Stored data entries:

- - -

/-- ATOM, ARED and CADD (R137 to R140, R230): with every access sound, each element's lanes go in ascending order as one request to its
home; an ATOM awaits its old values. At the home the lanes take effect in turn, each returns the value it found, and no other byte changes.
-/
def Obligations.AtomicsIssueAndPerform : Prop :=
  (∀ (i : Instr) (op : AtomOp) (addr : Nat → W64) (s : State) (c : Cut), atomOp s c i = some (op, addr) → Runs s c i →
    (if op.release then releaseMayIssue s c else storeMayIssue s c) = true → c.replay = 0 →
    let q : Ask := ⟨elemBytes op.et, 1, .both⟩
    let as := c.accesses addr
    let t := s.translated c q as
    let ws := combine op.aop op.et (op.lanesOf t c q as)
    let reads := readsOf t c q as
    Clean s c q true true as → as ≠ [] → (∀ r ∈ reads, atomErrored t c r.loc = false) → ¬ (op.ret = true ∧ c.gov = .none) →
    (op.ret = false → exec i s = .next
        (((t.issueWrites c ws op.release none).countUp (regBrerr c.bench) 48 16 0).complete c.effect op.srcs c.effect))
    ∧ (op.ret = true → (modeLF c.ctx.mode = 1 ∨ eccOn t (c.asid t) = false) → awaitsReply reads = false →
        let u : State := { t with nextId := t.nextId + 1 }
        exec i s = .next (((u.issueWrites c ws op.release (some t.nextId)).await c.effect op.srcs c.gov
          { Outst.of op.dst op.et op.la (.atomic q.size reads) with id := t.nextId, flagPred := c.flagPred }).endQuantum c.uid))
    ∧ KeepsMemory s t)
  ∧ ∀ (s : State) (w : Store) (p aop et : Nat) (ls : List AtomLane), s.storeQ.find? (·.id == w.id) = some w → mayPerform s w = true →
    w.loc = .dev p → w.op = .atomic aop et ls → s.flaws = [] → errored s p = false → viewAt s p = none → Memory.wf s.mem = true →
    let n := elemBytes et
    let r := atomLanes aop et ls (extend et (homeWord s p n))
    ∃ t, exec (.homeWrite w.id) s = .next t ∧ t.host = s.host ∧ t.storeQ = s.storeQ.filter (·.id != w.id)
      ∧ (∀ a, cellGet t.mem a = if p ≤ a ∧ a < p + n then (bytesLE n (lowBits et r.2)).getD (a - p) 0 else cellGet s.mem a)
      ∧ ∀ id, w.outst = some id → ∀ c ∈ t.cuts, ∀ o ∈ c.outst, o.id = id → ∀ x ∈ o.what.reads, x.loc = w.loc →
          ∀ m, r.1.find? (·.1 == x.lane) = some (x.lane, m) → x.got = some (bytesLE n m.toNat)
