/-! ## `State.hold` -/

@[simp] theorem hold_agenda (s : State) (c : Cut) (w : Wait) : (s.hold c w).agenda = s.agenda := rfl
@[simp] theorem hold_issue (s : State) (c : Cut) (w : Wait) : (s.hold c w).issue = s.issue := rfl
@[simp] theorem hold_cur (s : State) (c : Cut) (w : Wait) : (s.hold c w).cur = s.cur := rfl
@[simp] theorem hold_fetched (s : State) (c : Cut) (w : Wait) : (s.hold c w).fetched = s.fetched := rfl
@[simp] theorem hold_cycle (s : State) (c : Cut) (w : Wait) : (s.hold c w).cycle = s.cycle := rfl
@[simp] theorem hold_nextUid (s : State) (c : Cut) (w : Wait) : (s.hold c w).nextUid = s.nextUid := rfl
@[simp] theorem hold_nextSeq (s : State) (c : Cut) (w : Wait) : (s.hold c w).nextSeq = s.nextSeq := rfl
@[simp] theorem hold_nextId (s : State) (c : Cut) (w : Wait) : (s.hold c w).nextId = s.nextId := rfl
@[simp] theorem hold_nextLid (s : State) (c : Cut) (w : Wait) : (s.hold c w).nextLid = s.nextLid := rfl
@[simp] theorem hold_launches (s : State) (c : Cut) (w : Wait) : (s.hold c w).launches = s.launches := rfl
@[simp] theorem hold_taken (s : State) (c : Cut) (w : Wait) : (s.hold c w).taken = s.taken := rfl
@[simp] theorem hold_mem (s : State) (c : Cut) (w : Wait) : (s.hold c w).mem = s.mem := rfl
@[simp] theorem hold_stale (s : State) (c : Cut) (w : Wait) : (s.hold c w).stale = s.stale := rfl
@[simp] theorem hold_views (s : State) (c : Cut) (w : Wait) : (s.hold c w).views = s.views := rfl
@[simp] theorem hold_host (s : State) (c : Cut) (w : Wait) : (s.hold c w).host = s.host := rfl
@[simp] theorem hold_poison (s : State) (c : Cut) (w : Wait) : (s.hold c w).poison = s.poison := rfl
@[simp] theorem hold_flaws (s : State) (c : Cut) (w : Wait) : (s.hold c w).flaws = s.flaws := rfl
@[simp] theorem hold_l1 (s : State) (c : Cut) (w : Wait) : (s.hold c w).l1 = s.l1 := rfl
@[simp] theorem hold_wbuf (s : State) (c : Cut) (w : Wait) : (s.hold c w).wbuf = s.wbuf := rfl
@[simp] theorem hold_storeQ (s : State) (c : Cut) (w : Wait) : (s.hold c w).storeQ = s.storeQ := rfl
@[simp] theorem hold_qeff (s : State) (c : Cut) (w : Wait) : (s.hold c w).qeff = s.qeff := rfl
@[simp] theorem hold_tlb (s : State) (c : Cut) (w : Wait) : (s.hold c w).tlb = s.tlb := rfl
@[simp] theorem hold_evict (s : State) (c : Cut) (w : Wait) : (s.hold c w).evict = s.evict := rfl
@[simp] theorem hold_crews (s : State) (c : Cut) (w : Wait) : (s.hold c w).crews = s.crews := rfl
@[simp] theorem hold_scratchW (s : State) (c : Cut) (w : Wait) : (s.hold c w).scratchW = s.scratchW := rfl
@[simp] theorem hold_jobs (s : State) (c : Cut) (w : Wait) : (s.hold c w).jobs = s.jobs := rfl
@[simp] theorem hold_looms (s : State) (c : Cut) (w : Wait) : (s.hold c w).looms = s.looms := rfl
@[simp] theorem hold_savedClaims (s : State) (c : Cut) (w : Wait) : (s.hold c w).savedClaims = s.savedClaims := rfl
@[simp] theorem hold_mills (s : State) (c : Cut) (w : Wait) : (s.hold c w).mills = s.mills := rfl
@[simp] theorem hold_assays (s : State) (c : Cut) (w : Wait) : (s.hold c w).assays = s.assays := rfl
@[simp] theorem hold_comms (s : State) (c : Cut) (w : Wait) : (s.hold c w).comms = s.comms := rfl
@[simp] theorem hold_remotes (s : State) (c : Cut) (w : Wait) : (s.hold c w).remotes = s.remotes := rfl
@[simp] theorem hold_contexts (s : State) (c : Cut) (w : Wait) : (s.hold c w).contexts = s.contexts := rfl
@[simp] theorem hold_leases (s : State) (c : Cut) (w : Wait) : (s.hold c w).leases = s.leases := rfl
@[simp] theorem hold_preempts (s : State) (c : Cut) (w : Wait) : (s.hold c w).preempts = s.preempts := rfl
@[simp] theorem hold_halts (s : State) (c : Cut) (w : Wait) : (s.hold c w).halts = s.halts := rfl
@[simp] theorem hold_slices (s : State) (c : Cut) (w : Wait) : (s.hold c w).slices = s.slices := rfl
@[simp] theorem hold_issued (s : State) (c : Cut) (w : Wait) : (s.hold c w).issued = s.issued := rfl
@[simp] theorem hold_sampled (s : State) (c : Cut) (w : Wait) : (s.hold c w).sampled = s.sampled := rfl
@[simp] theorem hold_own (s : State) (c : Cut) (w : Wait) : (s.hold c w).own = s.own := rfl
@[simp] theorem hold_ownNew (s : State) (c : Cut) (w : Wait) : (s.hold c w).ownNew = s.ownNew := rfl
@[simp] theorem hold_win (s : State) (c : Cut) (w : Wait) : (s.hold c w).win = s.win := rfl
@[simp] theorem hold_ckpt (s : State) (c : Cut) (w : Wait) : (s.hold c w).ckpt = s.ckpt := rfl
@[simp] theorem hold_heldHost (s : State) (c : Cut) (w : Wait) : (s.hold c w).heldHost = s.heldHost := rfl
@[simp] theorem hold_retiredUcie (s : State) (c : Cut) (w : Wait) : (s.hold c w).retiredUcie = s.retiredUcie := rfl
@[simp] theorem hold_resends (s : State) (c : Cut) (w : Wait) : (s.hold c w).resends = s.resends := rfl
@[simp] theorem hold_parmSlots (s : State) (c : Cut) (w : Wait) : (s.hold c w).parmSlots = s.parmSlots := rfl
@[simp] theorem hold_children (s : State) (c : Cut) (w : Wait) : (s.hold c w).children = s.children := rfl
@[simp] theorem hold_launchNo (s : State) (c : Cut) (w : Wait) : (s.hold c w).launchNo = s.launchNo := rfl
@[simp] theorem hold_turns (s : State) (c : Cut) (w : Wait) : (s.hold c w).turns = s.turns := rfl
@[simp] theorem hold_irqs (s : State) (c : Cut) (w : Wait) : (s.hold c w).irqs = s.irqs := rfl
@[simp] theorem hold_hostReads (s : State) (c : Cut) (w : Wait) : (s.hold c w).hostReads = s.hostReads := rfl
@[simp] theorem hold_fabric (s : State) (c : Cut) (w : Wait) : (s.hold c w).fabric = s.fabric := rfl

- - -

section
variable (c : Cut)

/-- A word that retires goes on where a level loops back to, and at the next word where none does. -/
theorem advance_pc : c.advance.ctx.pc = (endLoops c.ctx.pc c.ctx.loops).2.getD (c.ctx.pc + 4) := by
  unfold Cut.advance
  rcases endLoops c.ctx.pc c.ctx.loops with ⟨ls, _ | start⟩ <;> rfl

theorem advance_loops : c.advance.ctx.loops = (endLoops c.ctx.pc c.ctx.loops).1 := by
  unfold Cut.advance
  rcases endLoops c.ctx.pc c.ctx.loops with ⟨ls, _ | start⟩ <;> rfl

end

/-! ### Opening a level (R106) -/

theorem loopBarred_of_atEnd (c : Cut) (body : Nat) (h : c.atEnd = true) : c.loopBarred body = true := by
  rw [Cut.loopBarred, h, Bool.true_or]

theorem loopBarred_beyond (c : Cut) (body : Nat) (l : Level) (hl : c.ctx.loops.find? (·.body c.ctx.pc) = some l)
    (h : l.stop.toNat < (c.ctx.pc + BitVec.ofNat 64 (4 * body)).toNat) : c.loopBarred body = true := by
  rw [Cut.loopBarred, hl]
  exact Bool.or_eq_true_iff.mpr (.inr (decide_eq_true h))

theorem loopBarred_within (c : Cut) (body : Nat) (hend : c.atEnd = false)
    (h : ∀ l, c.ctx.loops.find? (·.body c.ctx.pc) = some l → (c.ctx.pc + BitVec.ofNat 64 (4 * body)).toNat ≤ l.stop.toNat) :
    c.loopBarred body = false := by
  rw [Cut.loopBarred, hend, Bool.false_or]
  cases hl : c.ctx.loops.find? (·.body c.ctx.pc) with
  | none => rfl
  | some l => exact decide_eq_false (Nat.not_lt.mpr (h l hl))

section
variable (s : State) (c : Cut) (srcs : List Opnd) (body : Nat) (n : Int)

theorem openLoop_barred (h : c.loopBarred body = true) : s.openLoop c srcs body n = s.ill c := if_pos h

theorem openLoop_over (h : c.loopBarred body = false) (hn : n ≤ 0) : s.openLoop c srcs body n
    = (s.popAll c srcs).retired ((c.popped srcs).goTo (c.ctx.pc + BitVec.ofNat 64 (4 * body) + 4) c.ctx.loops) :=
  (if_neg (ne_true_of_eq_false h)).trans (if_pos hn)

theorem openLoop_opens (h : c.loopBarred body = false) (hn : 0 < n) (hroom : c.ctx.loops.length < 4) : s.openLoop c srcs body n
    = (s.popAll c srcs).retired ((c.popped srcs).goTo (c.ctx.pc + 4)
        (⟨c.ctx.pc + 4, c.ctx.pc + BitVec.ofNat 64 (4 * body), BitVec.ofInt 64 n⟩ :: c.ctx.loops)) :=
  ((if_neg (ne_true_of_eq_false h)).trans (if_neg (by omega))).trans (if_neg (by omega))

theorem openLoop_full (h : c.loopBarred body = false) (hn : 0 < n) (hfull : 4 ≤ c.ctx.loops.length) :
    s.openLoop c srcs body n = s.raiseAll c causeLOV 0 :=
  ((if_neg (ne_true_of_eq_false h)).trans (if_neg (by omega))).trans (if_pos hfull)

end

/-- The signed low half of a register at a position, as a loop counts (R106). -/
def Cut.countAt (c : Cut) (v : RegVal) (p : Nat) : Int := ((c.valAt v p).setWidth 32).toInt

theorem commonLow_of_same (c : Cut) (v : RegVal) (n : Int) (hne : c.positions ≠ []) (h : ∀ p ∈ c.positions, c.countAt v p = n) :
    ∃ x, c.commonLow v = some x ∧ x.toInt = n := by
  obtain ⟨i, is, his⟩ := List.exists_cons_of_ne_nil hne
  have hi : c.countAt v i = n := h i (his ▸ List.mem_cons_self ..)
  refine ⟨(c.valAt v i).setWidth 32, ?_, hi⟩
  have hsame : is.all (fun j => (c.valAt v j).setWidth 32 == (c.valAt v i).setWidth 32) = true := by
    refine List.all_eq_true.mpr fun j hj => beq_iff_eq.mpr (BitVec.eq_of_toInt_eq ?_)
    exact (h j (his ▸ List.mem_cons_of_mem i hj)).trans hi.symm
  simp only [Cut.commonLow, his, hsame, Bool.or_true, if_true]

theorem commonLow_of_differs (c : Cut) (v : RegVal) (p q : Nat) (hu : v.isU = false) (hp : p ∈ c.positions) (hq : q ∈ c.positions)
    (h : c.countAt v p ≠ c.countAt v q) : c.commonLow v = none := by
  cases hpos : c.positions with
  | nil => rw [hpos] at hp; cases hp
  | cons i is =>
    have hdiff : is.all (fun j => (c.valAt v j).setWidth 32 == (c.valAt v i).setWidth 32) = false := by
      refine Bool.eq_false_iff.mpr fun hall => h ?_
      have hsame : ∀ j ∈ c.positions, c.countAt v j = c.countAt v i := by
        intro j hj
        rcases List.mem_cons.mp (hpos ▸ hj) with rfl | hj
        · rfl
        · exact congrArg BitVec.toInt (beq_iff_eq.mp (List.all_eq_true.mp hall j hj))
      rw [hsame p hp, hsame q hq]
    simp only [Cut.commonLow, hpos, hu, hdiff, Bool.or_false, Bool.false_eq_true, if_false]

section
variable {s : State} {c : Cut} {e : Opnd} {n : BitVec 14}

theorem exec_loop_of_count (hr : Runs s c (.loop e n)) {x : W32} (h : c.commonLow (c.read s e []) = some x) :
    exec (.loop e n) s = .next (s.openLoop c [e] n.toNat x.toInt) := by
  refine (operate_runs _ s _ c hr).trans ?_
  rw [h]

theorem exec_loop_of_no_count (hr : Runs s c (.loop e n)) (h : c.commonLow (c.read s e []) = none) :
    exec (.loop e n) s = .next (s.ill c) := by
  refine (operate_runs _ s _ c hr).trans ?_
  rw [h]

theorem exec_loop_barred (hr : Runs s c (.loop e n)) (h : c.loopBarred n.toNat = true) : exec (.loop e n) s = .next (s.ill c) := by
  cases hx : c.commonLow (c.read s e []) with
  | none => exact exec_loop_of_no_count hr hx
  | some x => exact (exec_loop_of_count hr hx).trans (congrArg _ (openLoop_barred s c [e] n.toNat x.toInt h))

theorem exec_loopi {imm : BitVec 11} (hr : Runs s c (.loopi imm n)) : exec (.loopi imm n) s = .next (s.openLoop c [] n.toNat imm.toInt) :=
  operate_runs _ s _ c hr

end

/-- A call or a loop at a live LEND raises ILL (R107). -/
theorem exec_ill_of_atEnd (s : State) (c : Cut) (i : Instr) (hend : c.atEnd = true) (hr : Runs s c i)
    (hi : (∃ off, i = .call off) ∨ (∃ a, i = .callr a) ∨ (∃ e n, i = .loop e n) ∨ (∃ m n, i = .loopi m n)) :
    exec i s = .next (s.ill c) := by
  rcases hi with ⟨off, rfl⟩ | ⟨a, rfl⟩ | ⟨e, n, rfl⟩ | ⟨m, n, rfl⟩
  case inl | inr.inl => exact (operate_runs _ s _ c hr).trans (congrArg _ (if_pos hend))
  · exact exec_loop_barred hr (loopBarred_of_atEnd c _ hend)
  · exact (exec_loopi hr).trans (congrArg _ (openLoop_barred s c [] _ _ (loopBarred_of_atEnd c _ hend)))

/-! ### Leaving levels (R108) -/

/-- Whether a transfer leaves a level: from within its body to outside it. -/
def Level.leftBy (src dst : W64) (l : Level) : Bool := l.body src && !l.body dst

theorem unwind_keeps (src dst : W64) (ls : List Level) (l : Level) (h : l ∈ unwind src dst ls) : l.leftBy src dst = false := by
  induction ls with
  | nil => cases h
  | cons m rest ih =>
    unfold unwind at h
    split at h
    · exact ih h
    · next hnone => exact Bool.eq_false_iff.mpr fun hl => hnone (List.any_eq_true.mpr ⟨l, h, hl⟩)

- - -

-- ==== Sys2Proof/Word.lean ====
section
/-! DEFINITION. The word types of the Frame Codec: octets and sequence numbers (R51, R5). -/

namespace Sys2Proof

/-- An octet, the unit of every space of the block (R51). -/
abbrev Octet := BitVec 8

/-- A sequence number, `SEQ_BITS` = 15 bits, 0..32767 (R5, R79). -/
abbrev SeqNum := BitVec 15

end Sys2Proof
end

- - -

▶ Requirement: Above this instruction are the records; retype exactly the lines from the one containing "Outst.of op.dst op.et" up to and including the one containing "cellGet s.mem a)".

▶ Output below:
          { Outst.of op.dst op.et op.la (.atomic q.size reads) with id := t.nextId, flagPred := c.flagPred }).endQuantum c.uid))
    ∧ KeepsMemory s t)
  ∧ ∀ (s : State) (w : Store) (p aop et : Nat) (ls : List AtomLane), s.storeQ.find? (·.id == w.id) = some w → mayPerform s w = true →
    w.loc = .dev p → w.op = .atomic aop et ls → s.flaws = [] → errored s p = false → viewAt s p = none → Memory.wf s.mem = true →
    let n := elemBytes et
    let r := atomLanes aop et ls (extend et (homeWord s p n))
    ∃ t, exec (.homeWrite w.id) s = .next t ∧ t.host = s.host ∧ t.storeQ = s.storeQ.filter (·.id != w.id)
      ∧ (∀ a, cellGet t.mem a = if p ≤ a ∧ a < p + n then (bytesLE n (lowBits et r.2)).getD (a - p) 0 else cellGet s.mem a)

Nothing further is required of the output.